Canada added 154,000 workers last month, as ‘war for talent’ gives job seekers the upper hand | CBC News


The Canadian economy added 154,000 new jobs last month, exceeding previous expectations and enough to move the unemployment rate to just 6 percent.

Statistics Canada reported on Friday that the unemployment rate fell by 0.7 percentage points, to six percent. This is the lowest unemployment rate since the pandemic began.

Prior to COVID-19, in February 2020, the unemployment rate in Canada was 5.7 percent. It topped out at 13.7 percent in May of that year, before dropping steadily.

The data agency calculates that more than 19.3 million people in Canada worked last month. That’s 183,000 more than it was before one pandemic.

As wages go up

There was good news on the wage front, too, with the data agency estimating that wages during November 2021 were 7.7 percent higher than they were in the same month two years ago, before the pandemic. That’s an extra $2.18 an hour, on average, since the same period two years ago.

Workers in general move up the wage ladder. The number of people earning less than $12 an hour has fallen dramatically over the past two years, from more than a quarter of a million people to just 165,000 people today. There are also fewer people earning between $12 and $20 an hour, down from 5.1 million workers to 4.4 million now.

These salary ranges are shrinking as people move up the wage ladder. The number of people making between $20 and $30 an hour grew from 4.9 million to 5.2 million, and the number of people in the highest category swelled to more than 6.8 million. That’s more than a million more than it was two years ago.

While higher wages are good for workers, they are a double-edged sword, with the cost of living rising rapidly as well. These higher salaries are tempered by the fact that Statistics Canada data shows prices are 5.3 per cent higher than they were two years ago.

People are heading into the workforce in droves because they need the money to pay the higher cost of everything, said Tanya Jolison, chief revenue officer at HR consultancy LHH.

“We are still witnessing a huge war for talent,” she said in an interview. “We find that employers have to do really unexpected things to attract and retain the talent they have.”

The companies that win that war are those that are able to attract the best workers by offering flexible work requirements and good benefits and other perks, Gollison said.

Watch | Recruitment expert says flexible working is here to stay, even after COVID-19:

Recruitment expert says working from home is now the ‘new normal’

Tania Jolison of human resources consultancy LHH says companies that insist on having everyone in the office five days a week will be left behind in the job market, even after the pandemic is over. 1:14

But cold and hard criticism also tempts people. Statistics Canada data says average wage earnings are increasing at a faster rate for new hires than for existing workers.

“Over the course of the upcoming fiscal year, bonuses and other perks will likely also flow in as a way to attract new talent and retain existing employees,” Jolison said.

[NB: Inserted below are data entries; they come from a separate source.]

theorem witness_DataCommands :
    (∀ dst ∈ [2 ^ 63 + 0x200, 0x800], let c := tCmd 2 (leBytes 8 0x400 ++ leBytes 8 dst ++ leBytes 4 32 ++ leBytes 4 2 ++ leBytes 4 32 ++ leBytes 4 64) .running
      let d := tWith (tDevOf tJob [tCroft 0]) c
      d.started 3 2 = some (c, 0, tJob) ∧ lowest (d.copyFaults 0 tJob c.copyDesc) = none ∧ (d.croft ⟨0, 0⟩).isSome = true
      ∧ d.reached d.hub.map ⟨0, 0⟩ = ⟨0, 0⟩ ∧ c.copyDesc.rows = 2 ∧ Cells.wf d.mem = true
      ∧ (c.copyDesc.dst = .croft 0 0x200 ∨ c.copyDesc.dst = .device 0x800))
    ∧ (let c := tCmd 3 (leBytes 8 0x400 ++ leBytes 4 0x200 ++ leBytes 4 32 ++ leBytes 32 3 ++ leBytes 8 0x800) .running
      let d := tWith (tDevOf tJob [tCroft 0]) c
      let asked := (List.finRange 256).filter fun k => bitOf (leAt c.entry 0x30 32) k.val
      d.started 3 3 = some (c, 0, tJob) ∧ setBad asked tJob.params.crofts = false ∧ d.hubRange (leAt c.entry 0x20 8) 32 = []
      ∧ d.hubRange (leAt c.entry 0x50 8) 32 = [] ∧ d.mesh.broken = false ∧ meetsPoison d.memPoison (leAt c.entry 0x20 8) 32 = false
      ∧ (∀ x ∈ d.crofts, x.progMeets ⟨0x200, 32, 0, 1⟩ = false) ∧ maskOf (d.deliverable 0 asked) ≠ leAt c.entry 0x30 32
      ∧ (∀ k ∈ d.deliverable 0 asked, d.reached d.hub.map ⟨0, k⟩ = ⟨0, k⟩)) := by
  decide +kernel

theorem witness_FenceAndTimestamp :
    (∀ scope ∈ [0, 1], let c := tCmd 7 [BitVec.ofNat 8 scope] .running; let d := tWith (tDevOf tJob []) c
      d.started 3 7 = some (c, 0, tJob) ∧ leAt c.entry 0x20 1 = scope ∧ d.cmds.all (fun q => q.id == c.id) = true)
    ∧ (∀ scope ∈ [0, 1], let c := tCmd 7 [BitVec.ofNat 8 scope] .running; let b := { c with id := 2 }
      let d : Dev := { tWith (tDevOf tJob []) c with cmds := [b, c] }
      d.started 3 7 = some (c, 0, tJob) ∧ b.id < c.id ∧ b.job = some 0 ∧ b.queue = c.queue)
    ∧ (let c := tCmd 8 [] .running; (tWith (tDevOf tJob []) c).started 3 8 = some (c, 0, tJob)) := by decide +kernel

theorem witness_ModelAndLedger :
    (let c := tCmd 5 (leBytes 8 0x400) .running; let d := tWith (tDevOf tJob []) c
      let e : Dev := { d with mem := writeBytes [] 0x400 (leBytes 4 1 ++ leBytes 2 2) }
      e.started 3 5 = some (c, 0, tJob)
      ∧ (match e.checkModel 0x400 with
        | .ok p => decide (p.1 = ⟨false, 0, none⟩)
        | .error _ => false) = true
      ∧ (modelHead (readBytes e.mem 0x400 64)).nClasses = 0)
    ∧ (let c := tCmd 9 (leBytes 8 0x400 ++ leBytes 4 0x1000) .running; let d := tWith (tDevOf tJob []) c; let n := d.ledgerLength 0 tJob
      d.started 3 9 = some (c, 0, tJob) ∧ (∀ q ∈ d.cmds, q.job = some 0 → q.id = c.id) ∧ Cells.wf d.mem = true
      ∧ (∀ t ∈ d.slots, Cells.wf t.view = true) ∧ d.crofts = [] ∧ d.hubRange 0x400 (max 64 n) = []
      ∧ meetsPoison d.memPoison 0x400 64 = false ∧ n ≤ leAt c.entry 0x28 4
      ∧ (∀ i < 16, readByte d.mem (0x400 + 48 + i) = 0)) := by decide +kernel

/-! ## Collectives -/

/-- A job of two devices, of which this one is device 0, with the collectives given. -/
def tPair (ks : List Coll) : Job :=
  { tJob with params := { tJob.params with devices := 2 }, devs := [9, 7], colls := ks }

/-- An all-reduce of two U32 elements on the ring. -/
def tColl (held : List Frag) : Coll :=
  ⟨3, 0, 0, 2, 0, 77, 2, 0, 0x800, [[1, 0, 0, 0], [2, 0, 0, 0]], 0, [], held, 0, 0⟩

/-- The header of a contribution of device 1 for a step. -/
def tHeader (step attempt : Nat) : List Byte :=
  leBytes 4 77 ++ leBytes 4 step ++ leBytes 2 1 ++ leBytes 2 0 ++ leBytes 4 (if step = 0 then 0 else 1) ++ leBytes 4 0 ++ leBytes 4 4
    ++ leBytes 4 (2 * 65536) ++ leBytes 1 attempt ++ leBytes 3 0

theorem leBytes_leNat (l : List Byte) : leBytes l.length (leNat l) = l := by
  induction l with
  | nil => rfl
  | cons b t ih =>
    have h := b.isLt
    simp only [List.length_cons, leNat, leBytes]
    have e : (b.toNat + 256 * leNat t) / 256 = leNat t := by omega
    rw [e, ih]
    congr 1
    apply BitVec.eq_of_toNat_eq
    simp only [BitVec.toNat_ofNat]
    omega

theorem leNat_lt (l : List Byte) : leNat l < 256 ^ l.length := by
  induction l with
  | nil => simp [leNat]
  | cons b t ih =>
    have h := b.isLt
    simp only [List.length_cons, leNat, Nat.pow_succ]
    omega

theorem leBytes_length (n v : Nat) : (leBytes n v).length = n := by
  induction n generalizing v with
  | zero => rfl
  | succ n ih => simp [leBytes, ih]
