-- ==== Sys2Proof/Decode.lean ====
section
/-! DEFINITION. The decoder, from a request to an instruction, total, rejecting by name; the encoder, from an
instruction to its request; and the request that a word of spec/opcode_table.json stands for. Rules R60, R61, R64,
R65 (operation requests), R66 (sentences), R75 (command payloads), R48 and R76 (identifier classes). -/

namespace Sys2Proof

/-- Why a request is no instruction of the table. Each is safe: the step refuses. Operation requests are never
among them (rule R65 gives every code a meaning). -/
inductive DecodeError where
  /-- a text whose first byte is not `'t'`: rule R73 admits no other sentence form; its bytes can be fed by FEED -/
  | notASentence
  /-- a text that goes on after a carriage return: rule R12 ends a sentence there -/
  | bytesAfterTerminator
  /-- a payload whose byte 0 is none of the three command codes of rule R75 -/
  | unknownCommandCode
  /-- a payload with a command code and a byte that rule R75 wants zero and is not -/
  | nonZeroFill
deriving DecidableEq, Repr

/-- The regions of the identifier space (rule R48). -/
inductive IdentRegion where
  | telemetryPrimary
  | command
  | reserved280
  | reserved380
  | reserved480
  | unnamed
deriving DecidableEq, Repr

/-- The region of an identifier, by its object class (rules R48 and R76). -/
def identRegion (id : Ident) : IdentRegion :=
  let cls := Machine.classField id
  if cls = Config.classTelemetry then .telemetryPrimary
  else if cls = Config.classCommand then .command
  else if cls = Config.classReserved280 then .reserved280
  else if cls = Config.classReserved380 then .reserved380
  else if cls = Config.classReserved480 then .reserved480
  else .unnamed

/-- An operation request, by all four bits of `op` (rule R64); a port an operation does not read is ignored
(rule R61). -/
def decodeOp (p : Ports) : Instr :=
  match p.op.toNat with
  | 0x0 => .nop
  | 0x1 => .feed p.inByte
  | 0x2 => .encode p.idIn p.lenIn p.dataIn
  | 0x3 => .compose p.nodeIn p.clsIn
  | 0x4 => .nodeOf p.idIn
  | 0x5 => .classOf p.idIn
  | 0x6 => .f16to32 p.hIn
  | 0x7 => .telemDecode p.idIn p.lenIn p.dataIn
  | 0x8 => .cmdSpeed p.nodeIn p.speedIn
  | 0x9 => .cmdStop p.nodeIn
  | 0xA => .cmdReset p.nodeIn
  | 0xB => .reservedB
  | _ => .reservedCToF (p.op.extractLsb' 0 2)

/-- Whether a carriage return stands nowhere but in the last place: the text holds no more than one sentence. -/
def crOnlyLast : List Byte → Bool
  | [] => true
  | b :: bs => if b = Machine.charCR then bs.isEmpty else crOnlyLast bs

/-- A sentence by its type character (rules R66 and R73). What follows is decided byte by byte as it is fed, so that
a malformed sentence is an instruction too and is recovered as rule R103 says. -/
def decodeText : List Byte → Except DecodeError Instr
  | [] => .error .notASentence
  | b :: body =>
    if b = Machine.charT then
      if crOnlyLast body then .ok (.sentenceT body) else .error .bytesAfterTerminator
    else .error .notASentence

/-- A command payload by its byte 0, the bytes rule R75 wants zero being zero. -/
def decodePayload (node : Ident) (data : Bus) : Except DecodeError Instr :=
  let code := Machine.byteAt data 0
  if code = Config.codeSpeed then
    if data = Machine.speedPayload (Machine.getU32 data 4)
    then .ok (.payloadSpeedControl node (Machine.getU32 data 4)) else .error .nonZeroFill
  else if code = Config.codeStop then
    if data = Machine.stopPayload then .ok (.payloadStop node) else .error .nonZeroFill
  else if code = Config.codeReset then
    if data = Machine.resetPayload then .ok (.payloadReset node) else .error .nonZeroFill
  else .error .unknownCommandCode

/-- An identifier by its region (rule R48). An identifier of a class the table does not name is no row of its own:
a frame that arrives already decoded enters the block at TELEM_DECODE (90_conflicts.md C6). DESIGN CHOICE, safe: under a
command identifier `len_in` is not read, whatever it is, since rule R204 renders eight bytes always; the spec has no request
of a command identifier with a length (assumption 8). -/
def decodeIdent (id : Ident) (len : Len) (data : Bus) : Instr :=
  let node := Machine.nodeField id
  match identRegion id with
  | .telemetryPrimary => .classTelemetryPrimary node len data
  | .command => .classCommand node data
  | .reserved280 => .classReserved280 node len data
  | .reserved380 => .classReserved380 node len data
  | .reserved480 => .classReserved480 node len data
  | .unnamed => .telemDecode id len data

/-- The decoder. The block reset input is not its concern: it takes precedence over any operation (rule R260). -/
def decode (r : Request) : Except DecodeError Instr :=
  match r.format with
  | .op => .ok (decodeOp r.ports)
  | .slcanSentence => decodeText r.text
  | .commandPayload => decodePayload r.ports.nodeIn r.ports.dataIn
  | .identifierClass => .ok (decodeIdent r.ports.idIn r.ports.lenIn r.ports.dataIn)

/-- The encoder: an operation by its code and its operand ports (rules R64 and R77), a sentence by its text
(rule R66), a payload by its layout (rule R75), a class by an identifier of it (rule R76). The ports an instruction
does not read are 0. -/
def encode : Instr → Request
  | .nop => { format := .op, ports := { op := 0x0 } }
  | .feed b => { format := .op, ports := { op := 0x1, inByte := b } }
  | .encode id len data => { format := .op, ports := { op := 0x2, idIn := id, lenIn := len, dataIn := data } }
  | .compose node cls => { format := .op, ports := { op := 0x3, nodeIn := node, clsIn := cls } }
  | .nodeOf id => { format := .op, ports := { op := 0x4, idIn := id } }
  | .classOf id => { format := .op, ports := { op := 0x5, idIn := id } }
  | .f16to32 h => { format := .op, ports := { op := 0x6, hIn := h } }
  | .telemDecode id len data => { format := .op, ports := { op := 0x7, idIn := id, lenIn := len, dataIn := data } }
  | .cmdSpeed node speed => { format := .op, ports := { op := 0x8, nodeIn := node, speedIn := speed } }
  | .cmdStop node => { format := .op, ports := { op := 0x9, nodeIn := node } }
  | .cmdReset node => { format := .op, ports := { op := 0xA, nodeIn := node } }
  | .reservedB => { format := .op, ports := { op := 0xB } }
  | .reservedCToF low => { format := .op, ports := { op := 0xC + low.setWidth 4 } }
  | .sentenceT body => { format := .slcanSentence, text := Machine.charT :: body }
  | .payloadSpeedControl node speed =>
    { format := .commandPayload, ports := { nodeIn := node, dataIn := Machine.speedPayload speed } }
  | .payloadStop node => { format := .commandPayload, ports := { nodeIn := node, dataIn := Machine.stopPayload } }
  | .payloadReset node => { format := .commandPayload, ports := { nodeIn := node, dataIn := Machine.resetPayload } }
  | .classTelemetryPrimary node len data =>
    { format := .identifierClass, ports := { idIn := Machine.identOf Config.classTelemetry node, lenIn := len, dataIn := data } }
  | .classCommand node data =>
    { format := .identifierClass, ports := { idIn := Machine.identOf Config.classCommand node, lenIn := Config.maxDlc, dataIn := data } }
  | .classReserved280 node len data =>
    { format := .identifierClass, ports := { idIn := Machine.identOf Config.classReserved280 node, lenIn := len, dataIn := data } }
  | .classReserved380 node len data =>
    { format := .identifierClass, ports := { idIn := Machine.identOf Config.classReserved380 node, lenIn := len, dataIn := data } }
  | .classReserved480 node len data =>
    { format := .identifierClass, ports := { idIn := Machine.identOf Config.classReserved480 node, lenIn := len, dataIn := data } }

/-- The pseudo-operation `FEEDS "<text>"` (rule R78): one FEED request per byte, in order. -/
def feedRequests (text : List Byte) : List Request := text.map (fun b => encode (.feed b))

/-- The low `n` bytes of a number, the lowest first. -/
def bytesOfNat : Nat → Nat → List Byte
  | 0, _ => []
  | n + 1, w => BitVec.ofNat 8 w :: bytesOfNat n (w / 256)

/-- Which encoding space a word of spec/opcode_table.json is of, by how many bits the table gives its row: 8 for an
operation (4 bits, in whole bytes), 16 for an identifier (11 bits), more for a payload or a sentence, told apart by
byte 0; an 8-bit word that is the type character or the code of SpeedControl is taken as that row's byte 0, since
no operation has bits above `op[3:0]`. DESIGN CHOICE: assumption 3. -/
def formatOfWord (nbits w : Nat) : Format :=
  if nbits ≤ 8 then
    if w % 256 = 0x74 then .slcanSentence
    else if w % 256 = 0x20 then .commandPayload
    else .op
  else if nbits ≤ 16 then .identifierClass
  else if w % 256 = 0x74 then .slcanSentence
  else .commandPayload

/-- The request that a word of spec/opcode_table.json stands for: its bits on the port its encoding space is read
from, everything else 0. -/
def requestOfWord (nbits w : Nat) : Request :=
  match formatOfWord nbits w with
  | .op => { format := .op, ports := { op := BitVec.ofNat 4 w } }
  | .slcanSentence => { format := .slcanSentence, text := bytesOfNat ((nbits + 7) / 8) w }
  | .commandPayload => { format := .commandPayload, ports := { dataIn := BitVec.ofNat 64 w } }
  | .identifierClass => { format := .identifierClass, ports := { idIn := BitVec.ofNat 11 w } }

/-- The instruction the decoder reads from a word of spec/opcode_table.json. -/
def decodeTableWord (nbits w : Nat) : Option Instr :=
  match decode (requestOfWord nbits w) with
  | .ok i => some i
  | .error _ => none

end Sys2Proof
end

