-- ==== Sys2Proof/Tests/Slice0.lean ====
section
/-! SUPPORT. Tests of this package: every well-formedness check refuses an ill-formed term; every row's word, written out
from the spec's encoding of it, decodes to its instruction; the spec's vectors (95_test_vectors.md, named V<n> as there),
one step each; and, for every statement with hypotheses, a state and operands that meet all of them together. -/

namespace Sys2Proof.Tests

open Sys2Proof.Machine

/-- The state a step answers, the reset state where it stops. -/
def stateAfter (r : Host.Outcome State Fault Refusal) : State :=
  match r with
  | .next t => t
  | .fault _ => State.reset
  | .refused _ => State.reset

/-- The reset state with the decoder's fields given. -/
def inState (st : SentenceState) (idCnt : BitVec 2) (idAcc : Ident) (dlc : Len) (nibCnt : BitVec 5) (b0 b1 : Byte) :
    State :=
  { State.reset with dec := { st, idCnt, idAcc, dlc, nibCnt, buf := #v[b0, b1, 0, 0, 0, 0, 0, 0] } }

/-- The state of vector V82: in the payload of `"t1232a"`. -/
def inV82 : State := inState .readingData 0 0x123 2 1 0xA0 0

/-- The state of vector V84: all of the payload of `"t1232abcd"`, the terminator to come. -/
def inV84 : State := inState .readingData 0 0x123 2 4 0xAB 0xCD

/-- An operation request. -/
def opWord (p : Ports) : Request := { format := .op, ports := p }

/-! ### Well-formedness: each check refuses an ill-formed term -/

theorem test_wellFormed_refuses_length_nine : (Instr.encode 0x123 9 0).wellFormed = false := by decide
theorem test_wellFormed_refuses_short_sentence : (Instr.sentenceT [0x31, 0x32, 0x33, 0x31, 0x32, 0x0D]).wellFormed = false := by decide
theorem test_wellFormed_refuses_high_identifier : (Instr.sentenceT [0x38, 0x30, 0x30, 0x30, 0x0D]).wellFormed = false := by decide
theorem test_wellFormed_refuses_long_length_digit : (Instr.sentenceT [0x31, 0x32, 0x33, 0x39, 0x0D]).wellFormed = false := by decide
theorem test_wellFormed_refuses_unknown_command : (Instr.classCommand 5 0x02).wellFormed = false := by decide
theorem test_wellFormed_refuses_nonzero_fill : (Instr.classCommand 5 0x0104).wellFormed = false := by decide
theorem test_wellFormed_accepts_mixed_case : (Instr.sentenceT [0x37, 0x66, 0x46, 0x31, 0x61, 0x42, 0x0D]).wellFormed = true := by decide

Jason Murray, president of recruitment firm BIPOC Executive Search, says that while companies are more optimistic about the recovery, they are also concerned “about whether or not they will be able to compete in a talent-hunting market at the same time,” he said in an interview.

He says companies are innovating everything they can — flexible hours, more vacation time, bonuses — to get the right worker for their needs. “There are all kinds of interesting and innovative ways that employers try to motivate the people they choose.”

Decreased long-term unemployment

Deep in the pandemic, policymakers have warned of a growing group of “long-term unemployed”, defined by Statistics Canada as people who have lost a job and have not found a new one for at least 27 weeks.

There were about 185,000 Canadians in this category before the pandemic, or about 15 percent of everyone without a job.

That number rose to 510,000 people by April of this year, or nearly a third of those who were unemployed.

The number has fallen steadily since then, but in November it saw its biggest drop since the pandemic began, dropping by 62,000 to 305,000.

A new beginning for many

After losing her financial job in December 2020, Erica Albert took some time to re-evaluate what she wanted in her career. She says she found the perfect job when she was hired at a renewable energy company near her home in Guelph, Ont., in November. (Keith Burgess/CBC)

Erica Albert is one of the many Canadians who managed to find a job last month after a long time on the sidelines.

She lost her finance job in December 2020 and took a long break to “re-evaluate what I want to do at this point in my career”.

After spending most of the year trying to find the perfect job, Albert says she finally found it this month, when she was hired as an office manager at Guelph, Ontario, an engineering firm that specializes in renewable energy.

“I have learned a lot of things in my career up to this point, [and] I really enjoy doing something that actually includes a little bit of everything I’ve learned,” she said in an interview.

“I am well relaxed now and excited to be part of the team and work towards making the world a better place.”

Albert is not the only one feeling this optimism.

Despite the ongoing pandemic, there is a spike in labor demand and a new feeling among workers that they can be more picky than they might be, says Tu Nguyen, an economist at consultancy RSM Canada.

“The rising tide of economic recovery is finally lifting everyone up across demographic groups, across industries, across company sizes and across counties,” she said in an interview. “The next few months will be very competitive.”